Excerpted data:
*** Block opens ***
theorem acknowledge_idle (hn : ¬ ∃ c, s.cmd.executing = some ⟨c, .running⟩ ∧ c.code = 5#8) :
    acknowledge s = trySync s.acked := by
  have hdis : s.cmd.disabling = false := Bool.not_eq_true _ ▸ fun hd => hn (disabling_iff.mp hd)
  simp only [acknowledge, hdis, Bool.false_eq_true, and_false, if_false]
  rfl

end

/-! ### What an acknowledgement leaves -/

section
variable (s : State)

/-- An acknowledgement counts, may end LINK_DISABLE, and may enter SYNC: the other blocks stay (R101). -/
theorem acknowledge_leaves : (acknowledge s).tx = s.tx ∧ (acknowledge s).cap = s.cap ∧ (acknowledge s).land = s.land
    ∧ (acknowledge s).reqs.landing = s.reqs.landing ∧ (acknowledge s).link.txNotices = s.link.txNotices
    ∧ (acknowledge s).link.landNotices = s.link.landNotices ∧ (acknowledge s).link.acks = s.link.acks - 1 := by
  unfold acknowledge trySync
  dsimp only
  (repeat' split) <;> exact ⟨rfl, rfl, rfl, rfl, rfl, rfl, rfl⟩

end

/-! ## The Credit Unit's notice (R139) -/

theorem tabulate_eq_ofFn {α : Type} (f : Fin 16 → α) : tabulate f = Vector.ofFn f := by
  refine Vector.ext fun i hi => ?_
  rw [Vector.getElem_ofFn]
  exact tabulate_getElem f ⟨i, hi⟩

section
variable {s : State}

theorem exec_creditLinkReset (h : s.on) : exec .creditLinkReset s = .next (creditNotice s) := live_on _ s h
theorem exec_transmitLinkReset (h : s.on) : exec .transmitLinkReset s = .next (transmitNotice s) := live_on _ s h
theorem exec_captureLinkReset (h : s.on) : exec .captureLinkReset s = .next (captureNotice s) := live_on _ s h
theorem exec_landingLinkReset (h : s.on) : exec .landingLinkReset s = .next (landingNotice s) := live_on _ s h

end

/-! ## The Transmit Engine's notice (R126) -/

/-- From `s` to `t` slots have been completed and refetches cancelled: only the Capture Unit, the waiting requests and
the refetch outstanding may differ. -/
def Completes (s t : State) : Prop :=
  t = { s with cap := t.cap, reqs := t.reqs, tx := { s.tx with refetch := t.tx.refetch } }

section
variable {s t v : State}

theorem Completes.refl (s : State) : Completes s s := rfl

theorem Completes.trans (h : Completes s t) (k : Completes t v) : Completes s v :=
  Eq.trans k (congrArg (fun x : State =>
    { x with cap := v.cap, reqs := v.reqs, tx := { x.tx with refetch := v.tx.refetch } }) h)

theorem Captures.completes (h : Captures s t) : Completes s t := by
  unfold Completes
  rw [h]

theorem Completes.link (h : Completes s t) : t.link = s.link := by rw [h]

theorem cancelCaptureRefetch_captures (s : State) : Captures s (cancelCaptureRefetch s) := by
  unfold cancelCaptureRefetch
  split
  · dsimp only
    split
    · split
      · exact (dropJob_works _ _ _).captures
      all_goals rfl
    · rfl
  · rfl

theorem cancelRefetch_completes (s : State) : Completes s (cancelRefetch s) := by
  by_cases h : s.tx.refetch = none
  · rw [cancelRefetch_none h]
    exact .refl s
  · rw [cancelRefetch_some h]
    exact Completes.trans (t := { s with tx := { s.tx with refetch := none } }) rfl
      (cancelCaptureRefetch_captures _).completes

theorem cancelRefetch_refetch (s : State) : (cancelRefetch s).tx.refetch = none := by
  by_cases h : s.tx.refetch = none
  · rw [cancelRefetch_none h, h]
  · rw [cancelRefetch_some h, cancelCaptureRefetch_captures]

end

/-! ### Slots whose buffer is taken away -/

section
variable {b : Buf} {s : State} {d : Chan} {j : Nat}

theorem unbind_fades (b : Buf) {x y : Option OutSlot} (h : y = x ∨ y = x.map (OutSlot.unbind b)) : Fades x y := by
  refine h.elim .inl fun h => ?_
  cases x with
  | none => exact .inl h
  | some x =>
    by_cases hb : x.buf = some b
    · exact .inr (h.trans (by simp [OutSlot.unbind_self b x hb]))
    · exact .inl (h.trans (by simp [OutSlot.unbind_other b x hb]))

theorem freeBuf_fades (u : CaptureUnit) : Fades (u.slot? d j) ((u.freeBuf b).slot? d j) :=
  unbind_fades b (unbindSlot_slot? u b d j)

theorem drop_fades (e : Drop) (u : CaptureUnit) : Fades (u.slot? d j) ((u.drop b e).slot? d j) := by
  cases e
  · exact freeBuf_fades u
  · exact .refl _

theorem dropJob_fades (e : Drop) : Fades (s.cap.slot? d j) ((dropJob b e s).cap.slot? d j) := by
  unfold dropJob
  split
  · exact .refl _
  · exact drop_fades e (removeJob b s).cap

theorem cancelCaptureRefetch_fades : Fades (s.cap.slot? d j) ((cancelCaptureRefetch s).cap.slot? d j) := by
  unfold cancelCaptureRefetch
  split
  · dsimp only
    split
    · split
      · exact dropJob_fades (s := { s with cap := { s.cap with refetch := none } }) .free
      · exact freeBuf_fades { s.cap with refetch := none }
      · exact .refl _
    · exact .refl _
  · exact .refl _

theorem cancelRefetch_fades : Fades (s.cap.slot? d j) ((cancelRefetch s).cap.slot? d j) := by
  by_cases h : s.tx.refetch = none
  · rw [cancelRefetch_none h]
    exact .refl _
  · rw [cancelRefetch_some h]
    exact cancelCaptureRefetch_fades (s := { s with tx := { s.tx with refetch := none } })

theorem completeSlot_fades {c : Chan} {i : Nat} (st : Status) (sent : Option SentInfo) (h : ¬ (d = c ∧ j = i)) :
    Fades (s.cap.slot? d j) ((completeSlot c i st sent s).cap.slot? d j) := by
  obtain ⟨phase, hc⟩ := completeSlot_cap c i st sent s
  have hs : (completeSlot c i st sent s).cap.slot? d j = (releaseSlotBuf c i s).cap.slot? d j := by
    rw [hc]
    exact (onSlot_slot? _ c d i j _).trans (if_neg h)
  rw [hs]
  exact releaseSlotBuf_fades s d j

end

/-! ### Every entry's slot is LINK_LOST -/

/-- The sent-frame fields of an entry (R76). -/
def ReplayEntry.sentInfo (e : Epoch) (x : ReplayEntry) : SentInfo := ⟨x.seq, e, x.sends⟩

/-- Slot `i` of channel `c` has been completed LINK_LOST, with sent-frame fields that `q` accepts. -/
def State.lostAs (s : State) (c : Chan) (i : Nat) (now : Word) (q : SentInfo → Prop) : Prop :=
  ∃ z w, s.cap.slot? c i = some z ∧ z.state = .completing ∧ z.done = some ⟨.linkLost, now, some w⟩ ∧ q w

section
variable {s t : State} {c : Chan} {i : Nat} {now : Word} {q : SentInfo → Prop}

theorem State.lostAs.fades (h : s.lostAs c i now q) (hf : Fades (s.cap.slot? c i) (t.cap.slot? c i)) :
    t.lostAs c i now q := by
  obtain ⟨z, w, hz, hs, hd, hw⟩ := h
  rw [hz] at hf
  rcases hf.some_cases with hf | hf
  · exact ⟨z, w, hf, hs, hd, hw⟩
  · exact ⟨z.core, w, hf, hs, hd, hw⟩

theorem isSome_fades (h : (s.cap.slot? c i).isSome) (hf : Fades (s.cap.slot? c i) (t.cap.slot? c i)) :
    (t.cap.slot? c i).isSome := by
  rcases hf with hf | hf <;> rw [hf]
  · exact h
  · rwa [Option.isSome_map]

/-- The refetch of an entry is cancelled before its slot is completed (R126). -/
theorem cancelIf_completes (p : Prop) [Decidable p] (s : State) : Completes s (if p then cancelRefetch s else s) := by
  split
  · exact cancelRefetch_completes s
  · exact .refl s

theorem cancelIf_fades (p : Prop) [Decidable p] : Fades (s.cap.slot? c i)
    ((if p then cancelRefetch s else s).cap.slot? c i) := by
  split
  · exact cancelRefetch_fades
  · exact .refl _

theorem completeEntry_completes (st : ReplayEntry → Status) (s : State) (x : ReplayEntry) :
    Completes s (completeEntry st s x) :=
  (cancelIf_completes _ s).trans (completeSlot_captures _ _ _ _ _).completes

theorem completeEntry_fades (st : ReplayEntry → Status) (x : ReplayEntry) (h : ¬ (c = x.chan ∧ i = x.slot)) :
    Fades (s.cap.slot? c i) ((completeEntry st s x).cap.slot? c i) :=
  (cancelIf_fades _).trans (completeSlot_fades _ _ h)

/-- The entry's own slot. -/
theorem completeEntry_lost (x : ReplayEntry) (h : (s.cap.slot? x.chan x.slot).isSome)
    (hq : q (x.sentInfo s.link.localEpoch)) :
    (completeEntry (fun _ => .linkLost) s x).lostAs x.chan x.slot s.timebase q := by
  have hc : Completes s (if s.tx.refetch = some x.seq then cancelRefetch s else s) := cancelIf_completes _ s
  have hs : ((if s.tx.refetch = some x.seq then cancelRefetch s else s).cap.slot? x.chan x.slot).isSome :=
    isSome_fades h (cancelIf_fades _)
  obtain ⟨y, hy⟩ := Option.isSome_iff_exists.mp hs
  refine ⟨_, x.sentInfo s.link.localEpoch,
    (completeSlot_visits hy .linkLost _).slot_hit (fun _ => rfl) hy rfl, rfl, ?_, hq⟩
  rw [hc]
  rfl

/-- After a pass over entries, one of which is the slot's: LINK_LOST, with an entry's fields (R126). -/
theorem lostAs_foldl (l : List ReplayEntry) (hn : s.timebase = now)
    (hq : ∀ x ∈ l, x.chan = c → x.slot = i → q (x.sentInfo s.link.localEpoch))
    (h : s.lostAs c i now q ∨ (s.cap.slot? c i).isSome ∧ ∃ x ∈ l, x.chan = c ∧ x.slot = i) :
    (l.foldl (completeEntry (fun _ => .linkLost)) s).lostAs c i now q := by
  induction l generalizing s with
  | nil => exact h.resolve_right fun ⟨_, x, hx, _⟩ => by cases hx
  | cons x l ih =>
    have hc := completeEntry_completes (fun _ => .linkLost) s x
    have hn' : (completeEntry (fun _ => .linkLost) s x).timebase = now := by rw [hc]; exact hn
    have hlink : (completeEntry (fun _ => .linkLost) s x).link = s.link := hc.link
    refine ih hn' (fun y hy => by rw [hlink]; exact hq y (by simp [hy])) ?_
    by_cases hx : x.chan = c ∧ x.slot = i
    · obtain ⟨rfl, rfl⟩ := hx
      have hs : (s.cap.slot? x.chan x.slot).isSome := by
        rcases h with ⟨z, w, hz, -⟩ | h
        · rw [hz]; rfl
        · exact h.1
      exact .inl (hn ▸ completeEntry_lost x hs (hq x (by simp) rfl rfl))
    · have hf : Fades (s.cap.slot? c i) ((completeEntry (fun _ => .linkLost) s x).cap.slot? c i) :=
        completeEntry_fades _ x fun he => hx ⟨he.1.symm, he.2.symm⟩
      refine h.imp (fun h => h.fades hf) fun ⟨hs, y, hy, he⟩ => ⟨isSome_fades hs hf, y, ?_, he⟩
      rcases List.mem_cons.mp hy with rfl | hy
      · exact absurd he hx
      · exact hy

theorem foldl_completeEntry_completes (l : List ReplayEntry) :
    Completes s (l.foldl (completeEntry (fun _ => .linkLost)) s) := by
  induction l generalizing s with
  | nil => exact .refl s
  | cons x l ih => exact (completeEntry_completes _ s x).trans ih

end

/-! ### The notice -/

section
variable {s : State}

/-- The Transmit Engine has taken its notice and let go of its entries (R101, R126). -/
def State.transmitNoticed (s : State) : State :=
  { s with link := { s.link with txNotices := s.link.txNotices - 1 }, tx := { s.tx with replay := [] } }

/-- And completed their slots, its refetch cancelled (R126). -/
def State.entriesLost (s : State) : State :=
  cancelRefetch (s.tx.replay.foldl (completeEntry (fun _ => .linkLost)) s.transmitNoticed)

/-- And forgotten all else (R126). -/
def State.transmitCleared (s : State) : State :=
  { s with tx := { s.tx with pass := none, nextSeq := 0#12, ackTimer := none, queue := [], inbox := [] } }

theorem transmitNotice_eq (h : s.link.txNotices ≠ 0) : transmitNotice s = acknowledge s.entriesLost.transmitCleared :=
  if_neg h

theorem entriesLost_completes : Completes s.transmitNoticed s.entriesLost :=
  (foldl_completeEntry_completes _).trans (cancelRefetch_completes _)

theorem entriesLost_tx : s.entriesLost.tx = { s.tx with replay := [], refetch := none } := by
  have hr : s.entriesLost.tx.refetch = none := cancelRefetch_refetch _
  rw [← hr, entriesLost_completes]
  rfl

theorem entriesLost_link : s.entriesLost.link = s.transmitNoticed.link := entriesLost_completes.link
*** Block closes ***
Activity:
Going back to the entries above, set down exactly the lines that begin at the one with "exact cancelRefetch_completes s" and end at the one with "own slot. -/", both included, and nothing else.

Answer space:
  · exact cancelRefetch_completes s
  · exact .refl s

theorem cancelIf_fades (p : Prop) [Decidable p] : Fades (s.cap.slot? c i)
    ((if p then cancelRefetch s else s).cap.slot? c i) := by
  split
  · exact cancelRefetch_fades
  · exact .refl _

theorem completeEntry_completes (st : ReplayEntry → Status) (s : State) (x : ReplayEntry) :
    Completes s (completeEntry st s x) :=
  (cancelIf_completes _ s).trans (completeSlot_captures _ _ _ _ _).completes

theorem completeEntry_fades (st : ReplayEntry → Status) (x : ReplayEntry) (h : ¬ (c = x.chan ∧ i = x.slot)) :
    Fades (s.cap.slot? c i) ((completeEntry st s x).cap.slot? c i) :=
  (cancelIf_fades _).trans (completeSlot_fades _ _ h)

/-- The entry's own slot. -/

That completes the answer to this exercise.